» Exercise data:
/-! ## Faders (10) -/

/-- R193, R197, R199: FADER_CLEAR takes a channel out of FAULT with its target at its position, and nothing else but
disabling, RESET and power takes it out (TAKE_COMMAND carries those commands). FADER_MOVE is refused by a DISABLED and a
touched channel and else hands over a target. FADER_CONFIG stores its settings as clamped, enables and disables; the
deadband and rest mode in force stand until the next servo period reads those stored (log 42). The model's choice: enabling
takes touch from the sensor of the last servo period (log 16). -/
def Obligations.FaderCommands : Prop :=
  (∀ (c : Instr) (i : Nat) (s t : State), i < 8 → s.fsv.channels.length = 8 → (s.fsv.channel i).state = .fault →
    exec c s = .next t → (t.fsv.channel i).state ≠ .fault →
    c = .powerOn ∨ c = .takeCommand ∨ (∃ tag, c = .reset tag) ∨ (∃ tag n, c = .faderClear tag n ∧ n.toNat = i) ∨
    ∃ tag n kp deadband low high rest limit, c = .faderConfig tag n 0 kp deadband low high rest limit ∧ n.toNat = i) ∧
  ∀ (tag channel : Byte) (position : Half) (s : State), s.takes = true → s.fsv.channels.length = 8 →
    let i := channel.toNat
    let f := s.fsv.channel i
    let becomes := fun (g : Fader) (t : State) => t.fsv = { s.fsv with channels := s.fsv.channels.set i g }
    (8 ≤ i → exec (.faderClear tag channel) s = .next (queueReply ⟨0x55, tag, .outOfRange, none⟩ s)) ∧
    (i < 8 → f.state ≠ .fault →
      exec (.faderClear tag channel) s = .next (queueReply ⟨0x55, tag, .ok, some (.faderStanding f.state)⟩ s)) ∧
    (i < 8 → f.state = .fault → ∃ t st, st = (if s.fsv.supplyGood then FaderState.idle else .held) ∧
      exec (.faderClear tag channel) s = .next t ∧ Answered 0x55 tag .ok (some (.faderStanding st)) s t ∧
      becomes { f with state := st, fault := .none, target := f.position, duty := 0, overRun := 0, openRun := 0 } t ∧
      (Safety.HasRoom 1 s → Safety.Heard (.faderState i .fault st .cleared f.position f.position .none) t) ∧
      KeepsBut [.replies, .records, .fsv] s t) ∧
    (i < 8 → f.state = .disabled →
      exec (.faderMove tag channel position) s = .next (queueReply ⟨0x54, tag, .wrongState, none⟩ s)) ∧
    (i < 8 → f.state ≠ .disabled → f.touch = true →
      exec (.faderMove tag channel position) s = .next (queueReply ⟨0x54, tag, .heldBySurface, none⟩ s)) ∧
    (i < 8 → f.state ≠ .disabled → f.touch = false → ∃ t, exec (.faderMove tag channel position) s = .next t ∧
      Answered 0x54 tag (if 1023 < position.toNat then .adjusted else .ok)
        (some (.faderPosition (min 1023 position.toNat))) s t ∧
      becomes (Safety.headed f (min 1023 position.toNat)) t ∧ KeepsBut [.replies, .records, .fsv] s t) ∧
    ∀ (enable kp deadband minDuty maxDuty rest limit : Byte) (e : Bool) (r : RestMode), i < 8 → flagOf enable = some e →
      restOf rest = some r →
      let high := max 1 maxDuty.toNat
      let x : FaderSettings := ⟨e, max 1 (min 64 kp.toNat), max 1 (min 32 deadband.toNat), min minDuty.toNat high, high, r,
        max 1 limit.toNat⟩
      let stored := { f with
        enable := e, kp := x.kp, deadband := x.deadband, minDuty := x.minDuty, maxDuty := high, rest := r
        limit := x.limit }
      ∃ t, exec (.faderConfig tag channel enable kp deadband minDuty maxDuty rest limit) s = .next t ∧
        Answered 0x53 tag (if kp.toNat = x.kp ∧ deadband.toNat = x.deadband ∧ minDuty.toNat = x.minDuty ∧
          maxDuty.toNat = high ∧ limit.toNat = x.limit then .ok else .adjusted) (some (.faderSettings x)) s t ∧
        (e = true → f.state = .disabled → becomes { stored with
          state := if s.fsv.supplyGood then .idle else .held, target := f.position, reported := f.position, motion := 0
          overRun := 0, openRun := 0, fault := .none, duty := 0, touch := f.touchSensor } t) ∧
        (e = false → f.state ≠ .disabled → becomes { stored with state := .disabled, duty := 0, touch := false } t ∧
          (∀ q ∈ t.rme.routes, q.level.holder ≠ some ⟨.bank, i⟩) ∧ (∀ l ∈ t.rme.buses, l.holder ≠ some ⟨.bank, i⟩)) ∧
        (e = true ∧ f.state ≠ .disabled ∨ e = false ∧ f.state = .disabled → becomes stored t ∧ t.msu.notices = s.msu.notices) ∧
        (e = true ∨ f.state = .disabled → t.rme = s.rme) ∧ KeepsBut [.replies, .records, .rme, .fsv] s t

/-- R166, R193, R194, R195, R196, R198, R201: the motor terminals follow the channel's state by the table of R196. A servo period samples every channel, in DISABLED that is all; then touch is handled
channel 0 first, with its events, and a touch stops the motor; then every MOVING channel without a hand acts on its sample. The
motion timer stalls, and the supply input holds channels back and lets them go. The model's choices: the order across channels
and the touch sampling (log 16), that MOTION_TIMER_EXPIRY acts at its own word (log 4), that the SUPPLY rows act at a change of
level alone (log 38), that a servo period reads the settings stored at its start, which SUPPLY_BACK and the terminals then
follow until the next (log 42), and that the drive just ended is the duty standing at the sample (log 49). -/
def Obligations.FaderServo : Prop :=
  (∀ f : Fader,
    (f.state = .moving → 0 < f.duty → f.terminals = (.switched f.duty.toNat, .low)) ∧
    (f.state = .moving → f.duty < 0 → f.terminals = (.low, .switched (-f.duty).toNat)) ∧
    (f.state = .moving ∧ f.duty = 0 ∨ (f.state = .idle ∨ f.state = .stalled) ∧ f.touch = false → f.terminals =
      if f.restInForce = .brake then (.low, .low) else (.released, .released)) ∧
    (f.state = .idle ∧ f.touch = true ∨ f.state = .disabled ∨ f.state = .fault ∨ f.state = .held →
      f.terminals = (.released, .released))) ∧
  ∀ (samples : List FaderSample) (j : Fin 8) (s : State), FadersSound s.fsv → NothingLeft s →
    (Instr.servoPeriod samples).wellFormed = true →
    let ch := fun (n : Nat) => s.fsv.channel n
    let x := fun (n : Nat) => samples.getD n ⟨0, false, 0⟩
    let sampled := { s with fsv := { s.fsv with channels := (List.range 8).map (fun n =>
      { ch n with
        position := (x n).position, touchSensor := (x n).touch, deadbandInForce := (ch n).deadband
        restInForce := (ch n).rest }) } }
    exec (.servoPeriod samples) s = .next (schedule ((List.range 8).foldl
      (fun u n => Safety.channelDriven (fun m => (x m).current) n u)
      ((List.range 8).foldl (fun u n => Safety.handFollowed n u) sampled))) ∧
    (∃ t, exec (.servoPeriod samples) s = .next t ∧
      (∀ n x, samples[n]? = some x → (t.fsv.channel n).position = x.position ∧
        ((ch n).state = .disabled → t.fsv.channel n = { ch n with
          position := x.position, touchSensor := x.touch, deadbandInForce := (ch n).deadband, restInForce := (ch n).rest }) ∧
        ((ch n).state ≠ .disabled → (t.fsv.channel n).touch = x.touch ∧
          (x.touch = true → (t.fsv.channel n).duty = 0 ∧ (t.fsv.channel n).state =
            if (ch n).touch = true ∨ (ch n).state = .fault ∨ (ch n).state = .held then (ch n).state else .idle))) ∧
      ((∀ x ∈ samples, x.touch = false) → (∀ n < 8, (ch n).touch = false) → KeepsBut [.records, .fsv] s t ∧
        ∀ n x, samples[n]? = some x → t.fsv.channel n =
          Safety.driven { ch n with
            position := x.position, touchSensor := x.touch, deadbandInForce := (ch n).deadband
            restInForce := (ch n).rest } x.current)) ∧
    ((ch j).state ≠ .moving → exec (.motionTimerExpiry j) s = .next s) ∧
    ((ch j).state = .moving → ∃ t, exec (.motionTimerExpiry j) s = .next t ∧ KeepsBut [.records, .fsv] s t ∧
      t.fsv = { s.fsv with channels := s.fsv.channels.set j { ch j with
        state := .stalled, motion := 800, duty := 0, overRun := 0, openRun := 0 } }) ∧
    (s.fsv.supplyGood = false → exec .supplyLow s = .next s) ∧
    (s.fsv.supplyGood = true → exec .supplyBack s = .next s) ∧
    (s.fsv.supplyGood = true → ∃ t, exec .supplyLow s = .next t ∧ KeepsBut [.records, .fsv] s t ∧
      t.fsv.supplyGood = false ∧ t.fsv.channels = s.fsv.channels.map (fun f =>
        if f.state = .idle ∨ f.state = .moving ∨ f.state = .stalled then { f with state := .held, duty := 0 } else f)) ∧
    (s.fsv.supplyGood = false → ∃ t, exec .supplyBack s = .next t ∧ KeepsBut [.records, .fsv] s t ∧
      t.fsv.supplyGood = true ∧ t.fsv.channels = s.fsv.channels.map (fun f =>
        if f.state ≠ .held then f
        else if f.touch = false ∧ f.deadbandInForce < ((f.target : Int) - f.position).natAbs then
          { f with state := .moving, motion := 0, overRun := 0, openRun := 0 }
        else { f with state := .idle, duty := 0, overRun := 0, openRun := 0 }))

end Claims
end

» Exercise brief: Look through the records for the string "touchSensor". Copy every line that has it.

» Task answer:
          overRun := 0, openRun := 0, fault := .none, duty := 0, touch := f.touchSensor } t) ∧
        position := (x n).position, touchSensor := (x n).touch, deadbandInForce := (ch n).deadband
          position := x.position, touchSensor := x.touch, deadbandInForce := (ch n).deadband, restInForce := (ch n).rest }) ∧
            position := x.position, touchSensor := x.touch, deadbandInForce := (ch n).deadband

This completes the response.